(300b) Modeling Glycolysis and Mitochondrial Metabolic Processes In Pancreatic β-Cells

Diabetes affects more than 150 million people worldwide and its incidence is increasing. Glucose-stimulated insulin secretion (GSIS) is an essential homeostatic process for the control of blood glucose levels and takes place in pancreatic β-cells through interplay between glucose metabolism and various signaling cascades leading to a regulated insulin production and secretion. Many details of this interplay are still elusive and pure experimental approaches aiming to unveil such details are inadequate given the complexity of the system. Mathematical modeling can facilitate our understanding of how GSIS works given that pancreatic β-cell dysfunction in one of the leading causes of diabetes. Although many computational dynamic models for GSIS have been constructed, a complete, detailed kinetic model with a large number of enzyme rate equations mimicking the dynamics from the plasma glucose input and leading to the generation of ATP production based on experimental β-cell data has not been developed so far.

In this study, we have constructed a systems level model consisting of the following detailed subsystems: glycolysis, TCA cycle, oxidative phosphorylation and mitochondrial shuttles. The model is constructed based on detailed kinetic and thermodynamic reaction schemes for the biochemical intermediates involved in the pathway. Parameterization and validation of the model involved utilizing a large amount of the available β-cell experimental data. The model provides a relation between blood glucose levels and the amount of ATP generated. Most of the intermediates are minimal at baseline (low) glucose conditions. However, we observe that increasing extracellular glucose concentration with time in a similar fashion to postprandial increase in blood glucose, causes the flux through the glycolytic pathway to increase resulting in matching the β-cell experimental data of the glycolytic intermediates. The model also shows expected behavior in its outputs, including the response of ATP production to starting glucose concentration and the induction of oscillations in the concentration of metabolites in the glycolytic pathway as well as in the concentrations of ATP and ADP.

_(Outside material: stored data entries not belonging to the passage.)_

-- ==== Sys2Proof/Tests/Slice0.lean ====
section
/-! SUPPORT. Tests: an ill-formed term for each check of WellFormed; states that meet the hypotheses of each statement, clause
by clause; the words and worked examples of the manual. -/

namespace Sys2Proof.Tests

-- One theorem after another: the theorems of this file, elaborated side by side, take more threads than the limit on memory allows.
set_option Elab.async false

open Sys2Proof.Machine

/-- A block of eight bundles, copied, in the first half of the store. -/
def blk : Launch := { half := 0, arg := 0, tag := 0, addr := 0x800000000, bundles := 8, stream := 0, copied := true }

/-- A core that issues its first bundle. -/
def k0 : Core := { run := .issuing, block := some blk, g := [(1, 16), (2, 3), (3, 128), (4, 512)] }

/-- Core 0 is `k`. -/
def sc (k : Core) : State := { cores := [(0, k)] }

theorem ready_k0 : Ready (sc k0) 0 blk :=
  ⟨by decide, by decide, by decide +kernel, by decide +kernel, by decide +kernel, by decide +kernel⟩

/-- ScalarThreeRegisterResults, ScalarOtherResults, ScalarResultSeenByNextBundle. -/
theorem wit_scalar : ((sc k0).coreAhead 0).clean [1, 2] = true ∧ ((sc k0).coreAhead 0).gDue.get 0 5 < ((sc k0).coreAhead 0).cycle + 1 ∧
    (((sc k0).coreAhead 0).sum.get {} 0).poison = false ∧ ((sc k0).core 0).flights = [] := by decide +kernel

/-- ScalarLoadStore: the last word of the local store, the first address beyond it, an address not on a word. -/
theorem wit_load_store :
    let k := (sc { k0 with g := [(1, 0x2FFFF8), (2, 0x300000), (3, 4)] }).coreAhead 0
    let off (r : Nat) := (gRead k r + (0 : BitVec 38).signExtend 64).toNat
    k.clean [1, 2, 3] = true ∧ k.gDue.get 0 5 < k.cycle + 8 ∧ k.err = false ∧ off 1 % 8 = 0 ∧ off 1 ≤ 0x2FFFF8 ∧
      ¬ off 2 ≤ 0x2FFFF8 ∧ ¬ off 3 % 8 = 0 := by decide +kernel

/-- A core in the last delay bundle of a branch, and one in the first. -/
def kBr (n : Nat) (t : Option Nat) : Core := { k0 with branch := some { left := n, target := t } }

theorem ready_kBr : Ready (sc (kBr 1 (some 7))) 0 blk ∧ Ready (sc (kBr 3 none)) 0 blk ∧ Ready (sc (kBr 1 none)) 0 blk :=
  ⟨⟨by decide, by decide, by decide +kernel, by decide +kernel, by decide +kernel, by decide +kernel⟩,
    ⟨by decide, by decide, by decide +kernel, by decide +kernel, by decide +kernel, by decide +kernel⟩,
    ⟨by decide, by decide, by decide +kernel, by decide +kernel, by decide +kernel, by decide +kernel⟩⟩

/-- BranchesWaitThreeBundles: the last bundle of the block as the target, the first place outside it on both sides, a pending branch. -/
theorem wit_branch :
    let k := (sc k0).coreAhead 0
    let tgt (i : BitVec 38) : Int := k.pc + i.toInt
    k.flights = [] ∧ k.branch = none ∧ k.err = false ∧ 0 ≤ tgt 0 ∧ tgt 7 < blk.bundles ∧ ¬ tgt 8 < blk.bundles ∧ ¬ 0 ≤ tgt (-1) ∧
      (k.sum.get {} 3).poison = false ∧ k.gDue.get 0 1 < k.cycle + 1 ∧
      ((sc (kBr 1 (some 7))).coreAhead 0).branch = some { left := 1, target := some 7 } ∧
      ((sc (kBr 3 none)).coreAhead 0).branch = some { left := 3, target := none } ∧
      ((sc (kBr 1 none)).coreAhead 0).branch = some { left := 1, target := none } := by decide +kernel

/-- Partition 0 with all cores, and counters 0 to 255 its own. -/
def scp (k : Core) : State :=
  { cores := [(0, k)], parts := [(0, { valid := true, first := 0, log2 := 5 })], sync := { groups := [(0, { valid := true })] } }

theorem ready_scp : Ready (scp k0) 0 blk ∧ Ready (scp { k0 with g := [(1, 1)] }) 0 blk :=
  ⟨⟨by decide, by decide, by decide +kernel, by decide +kernel, by decide +kernel, by decide +kernel⟩,
    ⟨by decide, by decide, by decide +kernel, by decide +kernel, by decide +kernel, by decide +kernel⟩⟩

/-- ScalarSyncRequests: a counter that takes the addition, a wait and a timed wait whose conditions do not hold yet, the squash of
the next epoch. -/
theorem wit_sync_requests :
    let s := scp { k0 with g := [(1, 1)] }
    let u := s.ahead 0
    (u.counterAdd (u.coreWho 0) 1 1).1 = none ∧ u.sync.permit (u.coreWho 0) .watch 1 = none ∧
      u.sync.holds { cond := 0, view := false, dest := 0, counter := 1, value := 1, time := 0, word3 := 0, who := .core 0, epoch := none } = none ∧
      u.sync.holds { cond := 1, view := false, dest := 0, counter := 0, value := 0, time := 1, word3 := 0, who := .core 0, epoch := none } = none ∧
      (u.coreProv 0).isSome = false ∧
      (s.site 0 blk).prov = none ∧ gRead (s.coreAhead 0) 1 = (s.site 0 blk).e.committed + 1 ∧ u.partOfCore 0 = some 0 ∧
      (u.part 0).attempt < 15 := by decide +kernel

/-- MoveInstructionsIssue: the last descriptor place; the last row pair, its two images at the end of the local store. -/
theorem wit_moves :
    let k := (sc { k0 with g := [(1, 0x2FFF80), (2, 0x2FF000), (3, 0x800)] }).coreAhead 0
    let a (r : Nat) := (gRead k r).toNat
    k.clean [1, 2, 3] = true ∧ a 1 % 128 = 0 ∧ a 1 ≤ 0x2FFF80 ∧ moverLoad k 1 < 16 ∧ (1022 : BitVec 10).toNat % 2 = 0 ∧
      1022 + 2 * 1 ≤ 1024 ∧ k.port.accRead ≤ k.cycle ∧ Form.raw.rowBytes = 2048 ∧ a 2 % 64 = 0 ∧ a 3 % 64 = 0 ∧
      a 2 + (2 * 1 - 1) * a 3 + 2048 ≤ 0x300000 := by decide +kernel

/-- A core whose stationary register 1 holds a tile. -/
def kS (ty : Num.Ty) (cls : Cls) : Core :=
  { k0 with g := [(1, 64), (2, 512), (3, 8)], stat := [(1, { tile := { cls := cls, ty := ty, scaling := .tensor }, ready := true })] }

theorem ready_kS : Ready (sc (kS .e4m3 .fp8)) 0 blk :=
  ⟨by decide, by decide, by decide +kernel, by decide +kernel, by decide +kernel, by decide +kernel⟩

/-- MatrixInstructionsIssue: a tile of 256 vectors loads; the last row of the accumulator streams, in float mode, is zeroed, is loaded. -/
theorem wit_matrix :
    let k := (sc (kS .e4m3 .fp8)).coreAhead 0
    let t := Cls.fp8.ty 0
    let k3 := Num.Scaling.ofCode 0
    let reg := k.stat.get {} 1
    k.clean [1, 2, 3] = true ∧ k.statUse.get 0 1 ≤ k.cycle ∧ Cls.fp8.codeOk 0 = true ∧ Cls.fp8.admits t = true ∧
      Num.scalingOk t k3 (8 % 256) = true ∧ k.port.load ≤ k.cycle ∧ k3.len = 0 ∧
      64 % 64 = 0 ∧ 512 % 64 = 0 ∧ 64 + 255 * 512 + Cls.fp8.rowBytes t ≤ 0x300000 ∧
      reg.ready = true ∧ reg.poison = false ∧ reg.tile.cls = .fp8 ∧ Cls.fp8.pairOk t reg.tile.ty = true ∧ 1023 + 1 ≤ 1024 ∧
      (∀ i < 1, k.rowMode.get false (1023 + i) = (Cls.fp8 == .i8) ∧ k.rowPoison.get false (1023 + i) = false) ∧
      k.port.stream ≤ k.cycle ∧ Form.fp32.rowBytes % 64 = 0 ∧ Form.fp32.rowBytes + Form.fp32.rowBytes ≤ 0x300000 := by decide +kernel

/-- VectorTransfersIssue, VectorLaneResults, PredicateResults, ConversionAndReductionResults: vectors at the ends of the local store;
an even row pair; a table in place; an INT64 source, a scaled target, one of 16 bits. -/
theorem wit_vector :
    let k := (sc { k0 with g := [(1, 0x2FF800), (2, 0x2FEFC0)], tables := [(0, { ready := true }), (15, { ready := true })] }).coreAhead 0
    let a (r : Nat) := (gRead k r).toNat
    k.clean [1, 2] = true ∧ vePoison k [0, 1, 31] [0, 7] [] = false ∧ vePoison k [0] [1, 2] [3] = false ∧ k.port.ls ≤ k.cycle ∧
      k.vDue.get 0 31 < k.cycle + 1 ∧ k.pDue.get 0 7 < k.cycle + 1 ∧ k.sDue.get 0 3 < k.cycle + 6 ∧
      a 1 % 64 = 0 ∧ a 1 + 2048 ≤ 0x300000 ∧ a 1 + 4 * (512 / Seg.w512.width) ≤ 0x300000 ∧
      8 * 255 + 8 * 1 ≤ 2048 ∧ a 1 + 8 * 256 ≤ 0x300000 ∧ k.port.tl ≤ k.cycle ∧ a 2 % 64 = 0 ∧ a 2 + 4160 ≤ 0x300000 ∧
      (k.acc.get {} 1022).poison = false ∧ (k.acc.get {} 1023).poison = false ∧ k.port.acc ≤ k.cycle ∧ k.port.accRead ≤ k.cycle ∧
      k.port.alu ≤ k.cycle ∧ k.port.fn ≤ k.cycle ∧ k.port.red ≤ k.cycle ∧ k.tableReady 0 = true ∧
      k.tableReady 15 = true ∧ (k.tables.get {} 15).poison = false ∧ k.sumOp.get false 3 = false ∧ k.summWaits 3 = false ∧ k.sum.get {} 3 = {} ∧
      cvtOk .fp32 .e4m3 .tensor false 0x80 = true ∧ cvtOk .int64 .fp32 (Num.Scaling.ofCode 0) false 0x7F = true ∧
      halfTy .bf16 = true ∧ Num.Ty.scaled .e4m3 = true := by decide +kernel

/-- A core with one event in flight, due at cycle 0, one cycle before its own. -/
def kF (e : Ev) : Core := { run := .idle, cycle := 1, flights := [{ due := 0, slot := 3, no := 0, tag := 0, bundle := 0, ev := e }] }

/-- LandingsTakeEffect: each landing of Table 04-1 and chapter 03, in flight and due; the last group of eight rows of a zeroing. -/
theorem wit_landings : ∀ e ∈ [Ev.landV 31 1 1, .landP 0 1 1, .landP 7 1 1, .landS 3 {} false, .landS 3 {} true, .landSeen 0 true false true,
      .statReady 1 { cls := .fp8, ty := .e4m3 }, .landRow 1023 {}, .zeroRows 0 8 0 false, .tableSwitch 15 0 false,
      .landStream 0 1 { cls := .fp8, ty := .e4m3, scaling := .tensor, codes := [], scales := [] } true],
    0 < 32 ∧ ((sc (kF e)).core 0).run ≠ .halted ∧ ((sc (kF e)).core 0).flights.map (·.ev) = [e] ∧
      ((sc (kF e)).core 0).flights.all (fun f => f.due ≤ ((sc (kF e)).core 0).cycle) = true := by decide +kernel

/-- LocalStoreTouchesRun: the last word of the local store; a touch of an external bank; a pair read of the last rows, one poisoned. -/
theorem wit_touches :
    (∀ e ∈ [Ev.scSt 0x2FFFF8 1, .veSt 0 [1, 2], .scLd 1 0x2FFFF8], reserved ((sc (kF e)).core 0) ||| ((sc (kF e)).core 0).extBanks = 0 ∧
      banksDistinct (touchLines e) = true ∧ ((sc (kF e)).core 0).cycle < 0 + 7 ∧ 0 < ((sc (kF e)).core 0).cycle ∧
      (touchLines e).all (fun l => !(sc (kF e)).mem.poison.get false (lsAddr 0 (64 * l))) = true) ∧
    (let k : Core := { kF (.scSt 64 1) with extBanks := 2 }
     64 % 8 = 0 ∧ (reserved k ||| k.extBanks).getLsbD (64 / 64 % 64) = true ∧ k.err = false) ∧
    (let k : Core := { kF (.accRead 0 0 0 1020 2 1 .raw 0) with acc := [(1021, { poison := true })] }
     2 ≤ 1 + 1 ∧ (k.acc.get {} (1020 + 2 * 1)).poison = false ∧ (k.acc.get {} (1020 + 2 * 1 + 1)).poison = false ∧
      (k.acc.get {} 1021).poison = true) := by decide +kernel

/-- StoredBundleIssues: the empty word; an addition written bit by bit from Tables 05-3 and 05-4; a reserved opcode. -/
theorem wit_bundles :
    let k := (sc k0).coreAhead 0
    k.bundles.get 0 (4096 * blk.half + k.pc) = 0 ∧ (Bundle.decode 0).isSome = true ∧ (Bundle.decode 0x3F).isNone = true ∧
      (∀ b, Bundle.decode 0 = some b → (issueSlots ((sc k0).site 0 blk) b k).faults = [] ∧ (issueSlots ((sc k0).site 0 blk) b k).ext = [] ∧
        b.ve.freeUse = 0) := by
  refine ⟨by decide +kernel, by decide +kernel, by decide +kernel, ?_⟩
  intro b hb
  have e : Bundle.decode 0 = some {} := by decide +kernel
  rw [e] at hb
  cases hb
  decide +kernel

/-- HoldsLaunchesAndHalts: a core held with no cause left; a launch at the head of the queue, of the next tag; a wait of more than its
limit; a partition asked to halt. -/
theorem wit_holds :
    (let s := sc { k0 with run := .held }
     (s.core 0).run = .held ∧ (s.core 0).waiting = none ∧ (s.core 0).dutyHold = false ∧ (s.core 0).block = some blk) ∧
    (let s := scp { launches := [{ blk with tag := 1 }] }
     (s.core 0).block = none ∧ (s.core 0).waiting = none ∧ (s.core 0).run = .idle ∧ s.partOfCore 0 = some 0 ∧ (1 : Word).toNat ≤ (s.part 0).epoch.toNat + 1 ∧
      (s.part 0).halted = false) ∧
    (let s := { sc { run := .held, waitLimit := 1, waiting := some { since := 0 } } with sync := { clock := 1001 } }
     1000 * (1 : BitVec 32).toNat < s.now - 0 ∧ (s.core 0).waitLimit = 1) ∧
    (let s : State := { parts := [(7, { valid := true, first := 31, haltReq := some (0x0501, none) })] }
     (s.part 7).haltReq = some (0x0501, none) ∧ (s.part 7).commit = none ∧ (s.part 7).holds 31 = true ∧ (s.part 7).holds 30 = false) := by decide +kernel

We further examined the effect of β-cell acidification on insulin secretion as the role of intracellular pH in GSIS is not clearly understood. Also, we investigated in silico the ?pyruvate paradox' reported in β-cells. The relative effect of the TCA cycle and glycolysis on putative signals (e.g. ATP) was also explored. Results from these studies will be presented. Ongoing efforts focusing on the integration of calcium signaling and insulin exocytosis modules will be discussed. The outcome of this study will facilitate the discovery of novel targets for therapeutic intervention and the identification of new biomarkers of abnormal β-cell function for diagnostic purposes.